(Collected data entries)
---
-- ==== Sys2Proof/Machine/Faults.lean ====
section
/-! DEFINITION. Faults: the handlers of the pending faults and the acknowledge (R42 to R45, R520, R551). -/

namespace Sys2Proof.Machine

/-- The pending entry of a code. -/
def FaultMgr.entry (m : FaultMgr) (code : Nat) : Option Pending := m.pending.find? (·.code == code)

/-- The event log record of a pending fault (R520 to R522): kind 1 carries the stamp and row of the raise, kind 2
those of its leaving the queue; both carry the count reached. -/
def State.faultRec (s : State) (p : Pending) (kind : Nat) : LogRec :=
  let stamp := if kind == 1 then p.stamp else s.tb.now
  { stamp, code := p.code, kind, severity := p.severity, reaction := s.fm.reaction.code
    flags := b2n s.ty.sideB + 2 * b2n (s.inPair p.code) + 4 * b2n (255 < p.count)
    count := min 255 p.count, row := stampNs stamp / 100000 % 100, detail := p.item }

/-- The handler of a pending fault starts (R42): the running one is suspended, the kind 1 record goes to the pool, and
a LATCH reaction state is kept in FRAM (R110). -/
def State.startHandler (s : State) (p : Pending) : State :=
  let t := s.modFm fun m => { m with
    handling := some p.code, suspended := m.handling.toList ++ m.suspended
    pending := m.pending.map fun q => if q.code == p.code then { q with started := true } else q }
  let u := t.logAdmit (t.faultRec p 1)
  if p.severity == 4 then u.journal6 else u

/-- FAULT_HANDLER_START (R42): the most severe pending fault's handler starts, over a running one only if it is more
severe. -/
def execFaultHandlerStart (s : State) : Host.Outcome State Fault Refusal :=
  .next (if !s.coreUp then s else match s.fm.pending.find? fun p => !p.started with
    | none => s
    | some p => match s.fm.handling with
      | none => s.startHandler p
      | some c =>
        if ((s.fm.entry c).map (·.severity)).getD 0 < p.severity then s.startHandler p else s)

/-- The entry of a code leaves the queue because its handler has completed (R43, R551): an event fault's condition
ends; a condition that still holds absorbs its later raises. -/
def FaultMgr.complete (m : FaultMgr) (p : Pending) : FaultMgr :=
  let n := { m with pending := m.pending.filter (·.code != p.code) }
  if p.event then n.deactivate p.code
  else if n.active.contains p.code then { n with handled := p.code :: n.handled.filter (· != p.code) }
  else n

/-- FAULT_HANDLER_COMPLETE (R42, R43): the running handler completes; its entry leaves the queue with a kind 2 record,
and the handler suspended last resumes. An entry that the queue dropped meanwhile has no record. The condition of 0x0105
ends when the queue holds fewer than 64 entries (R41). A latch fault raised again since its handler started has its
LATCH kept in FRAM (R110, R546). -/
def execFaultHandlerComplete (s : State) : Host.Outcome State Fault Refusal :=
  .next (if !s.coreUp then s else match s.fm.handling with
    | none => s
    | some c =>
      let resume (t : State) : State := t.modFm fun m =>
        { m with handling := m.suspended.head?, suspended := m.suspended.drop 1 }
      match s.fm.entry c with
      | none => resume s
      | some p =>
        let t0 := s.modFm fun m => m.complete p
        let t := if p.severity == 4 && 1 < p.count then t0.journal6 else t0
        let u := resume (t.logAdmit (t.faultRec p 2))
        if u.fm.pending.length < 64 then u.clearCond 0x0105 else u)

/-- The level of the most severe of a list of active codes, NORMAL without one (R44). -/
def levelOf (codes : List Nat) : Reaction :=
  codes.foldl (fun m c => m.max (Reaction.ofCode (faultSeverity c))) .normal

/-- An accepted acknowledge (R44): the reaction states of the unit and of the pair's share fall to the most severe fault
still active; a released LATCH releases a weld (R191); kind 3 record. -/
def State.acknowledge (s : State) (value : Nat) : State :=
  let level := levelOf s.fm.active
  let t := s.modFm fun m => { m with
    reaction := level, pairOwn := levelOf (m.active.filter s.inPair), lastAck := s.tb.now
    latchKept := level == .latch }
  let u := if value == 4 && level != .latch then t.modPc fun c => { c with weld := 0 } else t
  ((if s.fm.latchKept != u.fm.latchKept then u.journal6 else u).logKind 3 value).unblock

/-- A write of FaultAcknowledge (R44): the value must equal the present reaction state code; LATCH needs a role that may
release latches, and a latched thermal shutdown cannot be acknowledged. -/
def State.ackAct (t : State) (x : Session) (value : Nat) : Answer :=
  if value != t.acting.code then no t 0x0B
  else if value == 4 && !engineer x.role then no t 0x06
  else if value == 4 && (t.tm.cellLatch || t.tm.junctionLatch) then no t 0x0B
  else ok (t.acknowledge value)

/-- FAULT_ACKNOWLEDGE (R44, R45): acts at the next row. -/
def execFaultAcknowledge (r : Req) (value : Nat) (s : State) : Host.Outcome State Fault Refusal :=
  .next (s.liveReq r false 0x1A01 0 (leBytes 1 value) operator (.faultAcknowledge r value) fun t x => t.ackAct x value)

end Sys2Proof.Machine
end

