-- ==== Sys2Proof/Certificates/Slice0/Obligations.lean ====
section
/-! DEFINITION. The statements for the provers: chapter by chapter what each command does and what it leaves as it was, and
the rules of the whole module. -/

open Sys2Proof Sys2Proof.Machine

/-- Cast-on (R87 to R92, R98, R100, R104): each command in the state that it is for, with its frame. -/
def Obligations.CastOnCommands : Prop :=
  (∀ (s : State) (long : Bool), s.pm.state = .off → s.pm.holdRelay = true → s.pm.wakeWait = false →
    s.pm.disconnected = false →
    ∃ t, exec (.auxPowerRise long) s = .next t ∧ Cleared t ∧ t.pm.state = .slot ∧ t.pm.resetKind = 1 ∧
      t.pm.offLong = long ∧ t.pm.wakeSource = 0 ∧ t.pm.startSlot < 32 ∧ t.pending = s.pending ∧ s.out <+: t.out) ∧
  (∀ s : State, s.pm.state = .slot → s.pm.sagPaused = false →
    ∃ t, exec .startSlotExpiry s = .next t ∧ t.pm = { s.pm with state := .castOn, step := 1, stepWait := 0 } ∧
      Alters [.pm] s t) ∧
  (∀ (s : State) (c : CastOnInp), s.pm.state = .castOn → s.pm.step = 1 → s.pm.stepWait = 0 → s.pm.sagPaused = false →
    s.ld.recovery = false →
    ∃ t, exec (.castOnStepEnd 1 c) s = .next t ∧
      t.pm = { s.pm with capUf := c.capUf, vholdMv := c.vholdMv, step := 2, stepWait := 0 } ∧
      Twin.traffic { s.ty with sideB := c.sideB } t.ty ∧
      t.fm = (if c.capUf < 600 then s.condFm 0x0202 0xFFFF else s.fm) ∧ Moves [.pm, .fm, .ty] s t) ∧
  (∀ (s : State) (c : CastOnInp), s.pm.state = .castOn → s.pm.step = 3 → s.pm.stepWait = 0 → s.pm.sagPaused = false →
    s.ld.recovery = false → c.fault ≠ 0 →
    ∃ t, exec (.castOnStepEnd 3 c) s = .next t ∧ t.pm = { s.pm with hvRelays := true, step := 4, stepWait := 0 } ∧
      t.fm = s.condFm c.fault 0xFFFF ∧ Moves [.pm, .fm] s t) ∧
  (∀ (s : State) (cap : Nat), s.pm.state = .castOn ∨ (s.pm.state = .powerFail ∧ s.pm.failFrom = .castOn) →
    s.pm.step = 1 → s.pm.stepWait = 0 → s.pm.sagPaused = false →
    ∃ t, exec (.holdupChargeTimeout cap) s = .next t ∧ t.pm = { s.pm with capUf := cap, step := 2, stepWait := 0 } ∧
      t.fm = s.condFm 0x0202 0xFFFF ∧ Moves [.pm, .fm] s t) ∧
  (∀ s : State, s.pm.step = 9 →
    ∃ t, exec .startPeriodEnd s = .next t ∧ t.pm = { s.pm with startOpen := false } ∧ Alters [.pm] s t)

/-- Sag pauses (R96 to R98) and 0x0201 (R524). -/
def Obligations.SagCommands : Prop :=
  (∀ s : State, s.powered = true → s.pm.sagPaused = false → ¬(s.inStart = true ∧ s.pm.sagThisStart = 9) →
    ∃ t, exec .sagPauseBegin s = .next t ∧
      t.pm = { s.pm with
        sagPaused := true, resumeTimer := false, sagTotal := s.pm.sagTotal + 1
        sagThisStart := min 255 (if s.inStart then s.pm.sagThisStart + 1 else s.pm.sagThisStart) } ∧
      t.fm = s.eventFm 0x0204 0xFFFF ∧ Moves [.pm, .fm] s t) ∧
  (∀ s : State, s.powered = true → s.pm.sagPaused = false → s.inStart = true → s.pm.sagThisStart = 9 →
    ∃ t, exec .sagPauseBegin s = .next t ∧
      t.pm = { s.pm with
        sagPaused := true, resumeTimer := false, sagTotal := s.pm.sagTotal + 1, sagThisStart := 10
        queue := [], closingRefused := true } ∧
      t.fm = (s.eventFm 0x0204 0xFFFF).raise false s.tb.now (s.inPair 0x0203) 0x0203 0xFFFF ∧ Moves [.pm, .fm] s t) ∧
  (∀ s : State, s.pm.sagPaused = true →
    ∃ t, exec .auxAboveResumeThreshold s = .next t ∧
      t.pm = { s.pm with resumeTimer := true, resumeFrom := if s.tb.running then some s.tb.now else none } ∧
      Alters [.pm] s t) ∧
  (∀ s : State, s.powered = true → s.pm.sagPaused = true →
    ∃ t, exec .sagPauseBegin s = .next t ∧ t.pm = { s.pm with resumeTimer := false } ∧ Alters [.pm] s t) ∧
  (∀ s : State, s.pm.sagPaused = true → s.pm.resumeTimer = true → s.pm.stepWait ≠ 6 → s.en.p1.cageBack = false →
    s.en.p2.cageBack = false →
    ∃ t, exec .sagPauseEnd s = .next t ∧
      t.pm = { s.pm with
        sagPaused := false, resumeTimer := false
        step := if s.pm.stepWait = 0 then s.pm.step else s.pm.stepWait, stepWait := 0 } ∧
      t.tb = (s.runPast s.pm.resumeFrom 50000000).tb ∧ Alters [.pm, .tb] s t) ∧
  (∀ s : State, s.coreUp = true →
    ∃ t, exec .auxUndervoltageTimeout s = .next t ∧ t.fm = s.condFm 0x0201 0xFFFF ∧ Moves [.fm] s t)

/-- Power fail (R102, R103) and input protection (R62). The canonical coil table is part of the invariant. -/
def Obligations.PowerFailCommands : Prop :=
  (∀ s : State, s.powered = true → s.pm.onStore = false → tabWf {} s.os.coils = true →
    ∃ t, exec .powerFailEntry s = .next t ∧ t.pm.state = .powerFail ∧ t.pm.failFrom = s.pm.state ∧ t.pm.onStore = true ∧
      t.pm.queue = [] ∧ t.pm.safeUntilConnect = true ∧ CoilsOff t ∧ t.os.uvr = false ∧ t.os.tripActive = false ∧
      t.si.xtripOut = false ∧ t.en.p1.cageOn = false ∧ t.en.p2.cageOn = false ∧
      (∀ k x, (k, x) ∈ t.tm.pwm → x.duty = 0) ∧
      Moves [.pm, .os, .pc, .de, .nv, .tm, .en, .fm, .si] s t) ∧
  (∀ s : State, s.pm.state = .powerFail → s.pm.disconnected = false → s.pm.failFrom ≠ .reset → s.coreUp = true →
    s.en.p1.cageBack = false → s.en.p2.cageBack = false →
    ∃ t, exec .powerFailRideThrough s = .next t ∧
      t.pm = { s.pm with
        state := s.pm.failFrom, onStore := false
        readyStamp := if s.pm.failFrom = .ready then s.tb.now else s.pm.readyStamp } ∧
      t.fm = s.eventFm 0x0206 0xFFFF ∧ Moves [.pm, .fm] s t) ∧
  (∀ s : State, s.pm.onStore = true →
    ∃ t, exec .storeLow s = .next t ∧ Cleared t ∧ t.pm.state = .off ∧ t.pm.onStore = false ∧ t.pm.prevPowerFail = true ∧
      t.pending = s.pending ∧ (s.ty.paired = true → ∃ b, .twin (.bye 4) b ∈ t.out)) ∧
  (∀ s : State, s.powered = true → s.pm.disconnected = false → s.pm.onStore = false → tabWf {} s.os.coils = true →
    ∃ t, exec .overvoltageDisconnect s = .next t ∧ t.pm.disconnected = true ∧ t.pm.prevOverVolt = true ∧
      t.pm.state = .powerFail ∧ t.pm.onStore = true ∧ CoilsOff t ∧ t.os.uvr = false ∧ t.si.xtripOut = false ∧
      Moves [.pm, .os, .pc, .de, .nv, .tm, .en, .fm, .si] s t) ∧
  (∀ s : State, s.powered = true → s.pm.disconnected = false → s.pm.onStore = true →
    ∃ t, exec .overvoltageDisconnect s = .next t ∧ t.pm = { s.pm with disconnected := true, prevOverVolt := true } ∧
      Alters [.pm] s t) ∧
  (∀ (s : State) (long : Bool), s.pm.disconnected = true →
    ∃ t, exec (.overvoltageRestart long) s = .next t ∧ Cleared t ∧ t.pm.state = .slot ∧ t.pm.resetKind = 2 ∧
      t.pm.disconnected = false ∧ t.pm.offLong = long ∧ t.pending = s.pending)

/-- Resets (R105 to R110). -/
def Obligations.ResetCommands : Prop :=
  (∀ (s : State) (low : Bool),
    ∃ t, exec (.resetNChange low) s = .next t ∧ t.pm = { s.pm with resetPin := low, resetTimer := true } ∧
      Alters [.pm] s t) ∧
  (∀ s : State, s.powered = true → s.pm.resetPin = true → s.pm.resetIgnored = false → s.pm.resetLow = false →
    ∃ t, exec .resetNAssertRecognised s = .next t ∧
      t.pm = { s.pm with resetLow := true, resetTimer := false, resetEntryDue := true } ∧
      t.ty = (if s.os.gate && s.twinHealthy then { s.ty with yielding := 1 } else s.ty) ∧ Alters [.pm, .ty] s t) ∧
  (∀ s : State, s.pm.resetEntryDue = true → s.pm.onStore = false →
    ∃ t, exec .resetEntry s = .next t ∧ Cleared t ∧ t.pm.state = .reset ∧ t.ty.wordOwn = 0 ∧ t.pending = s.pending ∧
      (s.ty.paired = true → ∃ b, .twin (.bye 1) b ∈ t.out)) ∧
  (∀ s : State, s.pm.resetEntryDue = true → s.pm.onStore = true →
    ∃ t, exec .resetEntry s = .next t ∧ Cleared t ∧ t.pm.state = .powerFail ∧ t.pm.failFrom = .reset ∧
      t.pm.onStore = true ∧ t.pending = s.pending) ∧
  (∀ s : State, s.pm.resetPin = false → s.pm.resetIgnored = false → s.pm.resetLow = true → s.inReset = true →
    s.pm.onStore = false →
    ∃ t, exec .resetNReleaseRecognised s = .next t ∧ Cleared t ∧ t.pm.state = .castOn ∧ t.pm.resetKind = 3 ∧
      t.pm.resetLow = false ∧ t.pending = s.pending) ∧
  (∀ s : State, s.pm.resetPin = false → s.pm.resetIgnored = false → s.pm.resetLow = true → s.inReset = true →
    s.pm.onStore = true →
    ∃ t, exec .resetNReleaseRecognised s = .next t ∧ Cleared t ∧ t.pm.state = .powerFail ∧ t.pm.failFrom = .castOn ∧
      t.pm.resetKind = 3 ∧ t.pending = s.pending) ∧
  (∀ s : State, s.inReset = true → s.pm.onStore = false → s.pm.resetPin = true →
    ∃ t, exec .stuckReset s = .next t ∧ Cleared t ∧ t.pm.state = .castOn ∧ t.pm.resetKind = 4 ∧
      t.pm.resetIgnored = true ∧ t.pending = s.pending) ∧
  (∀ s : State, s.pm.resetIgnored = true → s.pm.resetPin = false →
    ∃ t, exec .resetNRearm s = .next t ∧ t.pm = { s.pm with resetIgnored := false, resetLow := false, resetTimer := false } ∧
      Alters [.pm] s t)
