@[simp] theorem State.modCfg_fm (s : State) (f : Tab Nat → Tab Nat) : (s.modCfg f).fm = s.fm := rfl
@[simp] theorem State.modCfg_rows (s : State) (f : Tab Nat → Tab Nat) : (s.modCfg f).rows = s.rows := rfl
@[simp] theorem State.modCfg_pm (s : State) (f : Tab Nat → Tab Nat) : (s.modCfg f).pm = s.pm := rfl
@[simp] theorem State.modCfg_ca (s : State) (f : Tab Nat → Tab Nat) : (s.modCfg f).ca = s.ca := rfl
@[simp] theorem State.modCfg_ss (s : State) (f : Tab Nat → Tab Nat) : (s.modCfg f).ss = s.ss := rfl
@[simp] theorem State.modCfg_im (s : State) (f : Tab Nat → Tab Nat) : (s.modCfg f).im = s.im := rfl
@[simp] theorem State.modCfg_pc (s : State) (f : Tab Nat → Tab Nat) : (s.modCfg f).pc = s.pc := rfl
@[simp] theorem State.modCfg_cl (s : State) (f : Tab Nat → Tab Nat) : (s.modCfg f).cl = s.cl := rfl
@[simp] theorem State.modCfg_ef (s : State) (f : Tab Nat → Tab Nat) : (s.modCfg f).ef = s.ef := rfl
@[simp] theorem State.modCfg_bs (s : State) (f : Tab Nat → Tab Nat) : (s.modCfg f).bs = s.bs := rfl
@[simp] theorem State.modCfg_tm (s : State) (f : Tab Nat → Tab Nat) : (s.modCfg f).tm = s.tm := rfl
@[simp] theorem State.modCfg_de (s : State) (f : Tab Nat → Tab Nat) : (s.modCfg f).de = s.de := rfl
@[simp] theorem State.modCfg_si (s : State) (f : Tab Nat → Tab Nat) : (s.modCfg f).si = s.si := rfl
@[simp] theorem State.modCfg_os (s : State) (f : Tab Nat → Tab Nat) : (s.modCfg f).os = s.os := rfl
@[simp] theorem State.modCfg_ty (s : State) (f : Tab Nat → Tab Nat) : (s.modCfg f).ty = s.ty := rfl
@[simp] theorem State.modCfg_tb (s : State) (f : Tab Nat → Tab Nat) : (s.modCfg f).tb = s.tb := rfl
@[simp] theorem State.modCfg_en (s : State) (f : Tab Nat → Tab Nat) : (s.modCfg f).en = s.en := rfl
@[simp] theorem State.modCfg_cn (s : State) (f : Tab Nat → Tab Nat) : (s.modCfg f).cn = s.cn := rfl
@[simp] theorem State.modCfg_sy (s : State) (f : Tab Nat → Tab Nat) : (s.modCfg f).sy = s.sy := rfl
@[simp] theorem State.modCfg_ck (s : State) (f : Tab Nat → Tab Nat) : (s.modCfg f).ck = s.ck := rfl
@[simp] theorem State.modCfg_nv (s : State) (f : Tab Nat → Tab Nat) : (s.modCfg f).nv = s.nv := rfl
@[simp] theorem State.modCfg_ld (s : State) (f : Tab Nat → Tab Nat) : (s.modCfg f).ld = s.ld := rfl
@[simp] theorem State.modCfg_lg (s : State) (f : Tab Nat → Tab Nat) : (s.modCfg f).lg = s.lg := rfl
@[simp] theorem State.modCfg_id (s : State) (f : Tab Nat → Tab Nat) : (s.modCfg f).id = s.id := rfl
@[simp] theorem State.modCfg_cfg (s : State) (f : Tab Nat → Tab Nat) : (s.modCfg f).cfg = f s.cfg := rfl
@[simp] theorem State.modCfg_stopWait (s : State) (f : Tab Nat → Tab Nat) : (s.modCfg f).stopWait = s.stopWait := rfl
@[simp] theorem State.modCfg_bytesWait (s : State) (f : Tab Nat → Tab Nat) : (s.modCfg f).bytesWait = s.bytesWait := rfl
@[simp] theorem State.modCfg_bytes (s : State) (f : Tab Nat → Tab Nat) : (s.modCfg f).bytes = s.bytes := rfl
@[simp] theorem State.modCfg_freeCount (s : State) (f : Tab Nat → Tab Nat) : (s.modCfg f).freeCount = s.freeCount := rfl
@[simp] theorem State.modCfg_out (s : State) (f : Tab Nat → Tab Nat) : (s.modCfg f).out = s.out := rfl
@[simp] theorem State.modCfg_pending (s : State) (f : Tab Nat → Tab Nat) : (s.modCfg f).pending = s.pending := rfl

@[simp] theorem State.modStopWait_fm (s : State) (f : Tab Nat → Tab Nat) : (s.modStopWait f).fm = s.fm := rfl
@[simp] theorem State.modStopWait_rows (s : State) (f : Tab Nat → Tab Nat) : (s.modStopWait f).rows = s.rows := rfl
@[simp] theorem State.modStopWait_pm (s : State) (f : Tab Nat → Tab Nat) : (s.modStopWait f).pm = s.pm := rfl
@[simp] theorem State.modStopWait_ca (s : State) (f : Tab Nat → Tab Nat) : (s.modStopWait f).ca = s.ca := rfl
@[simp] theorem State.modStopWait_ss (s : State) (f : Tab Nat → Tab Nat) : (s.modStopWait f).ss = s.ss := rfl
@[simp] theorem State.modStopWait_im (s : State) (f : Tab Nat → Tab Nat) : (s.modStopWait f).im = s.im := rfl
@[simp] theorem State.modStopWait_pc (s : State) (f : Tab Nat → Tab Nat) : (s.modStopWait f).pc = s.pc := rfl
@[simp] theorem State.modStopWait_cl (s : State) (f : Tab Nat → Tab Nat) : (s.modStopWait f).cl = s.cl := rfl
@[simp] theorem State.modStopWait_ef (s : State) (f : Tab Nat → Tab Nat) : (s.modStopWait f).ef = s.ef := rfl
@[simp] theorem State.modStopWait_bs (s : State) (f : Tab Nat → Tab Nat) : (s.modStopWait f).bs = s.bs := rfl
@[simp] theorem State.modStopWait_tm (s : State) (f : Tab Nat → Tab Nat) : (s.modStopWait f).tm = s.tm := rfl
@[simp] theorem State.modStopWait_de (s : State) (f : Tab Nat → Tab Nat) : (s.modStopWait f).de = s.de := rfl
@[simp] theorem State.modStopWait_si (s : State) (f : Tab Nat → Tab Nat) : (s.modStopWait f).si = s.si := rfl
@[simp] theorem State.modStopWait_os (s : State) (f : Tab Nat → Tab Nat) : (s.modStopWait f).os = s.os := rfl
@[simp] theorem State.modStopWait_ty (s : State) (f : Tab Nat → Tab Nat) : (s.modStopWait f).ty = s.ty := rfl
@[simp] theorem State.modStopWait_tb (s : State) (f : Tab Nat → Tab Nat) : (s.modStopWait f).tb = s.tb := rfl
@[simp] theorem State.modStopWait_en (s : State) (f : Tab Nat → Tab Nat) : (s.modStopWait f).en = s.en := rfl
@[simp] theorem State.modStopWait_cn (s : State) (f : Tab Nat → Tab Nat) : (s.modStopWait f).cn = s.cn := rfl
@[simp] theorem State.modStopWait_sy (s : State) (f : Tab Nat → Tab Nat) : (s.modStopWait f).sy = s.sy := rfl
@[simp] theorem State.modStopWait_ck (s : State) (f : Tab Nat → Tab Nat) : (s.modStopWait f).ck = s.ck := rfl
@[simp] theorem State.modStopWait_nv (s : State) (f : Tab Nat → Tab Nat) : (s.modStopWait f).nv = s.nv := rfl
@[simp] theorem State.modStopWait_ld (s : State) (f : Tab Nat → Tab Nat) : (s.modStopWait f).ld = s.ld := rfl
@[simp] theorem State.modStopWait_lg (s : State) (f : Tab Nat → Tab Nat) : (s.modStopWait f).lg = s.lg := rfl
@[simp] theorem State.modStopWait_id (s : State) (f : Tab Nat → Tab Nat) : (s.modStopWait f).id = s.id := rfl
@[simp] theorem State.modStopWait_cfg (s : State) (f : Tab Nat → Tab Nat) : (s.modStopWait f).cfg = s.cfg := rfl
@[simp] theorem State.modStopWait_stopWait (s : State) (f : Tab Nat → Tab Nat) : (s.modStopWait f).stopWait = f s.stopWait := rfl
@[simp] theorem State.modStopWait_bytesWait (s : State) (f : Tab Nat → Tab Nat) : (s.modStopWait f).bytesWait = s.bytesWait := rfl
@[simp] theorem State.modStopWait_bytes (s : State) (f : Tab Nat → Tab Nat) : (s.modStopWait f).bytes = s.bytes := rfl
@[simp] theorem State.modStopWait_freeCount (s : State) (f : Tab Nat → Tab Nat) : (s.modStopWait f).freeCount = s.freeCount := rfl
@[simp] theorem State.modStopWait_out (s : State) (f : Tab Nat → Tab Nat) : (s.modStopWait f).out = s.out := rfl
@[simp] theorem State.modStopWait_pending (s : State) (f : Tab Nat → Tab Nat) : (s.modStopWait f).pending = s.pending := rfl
---
### What you will do
Each line above that carries the string "xtripOut" has to be returned.

### Completed task
      t.si.xtripOut = false ∧ t.en.p1.cageOn = false ∧ t.en.p2.cageOn = false ∧
      t.pm.state = .powerFail ∧ t.pm.onStore = true ∧ CoilsOff t ∧ t.os.uvr = false ∧ t.si.xtripOut = false ∧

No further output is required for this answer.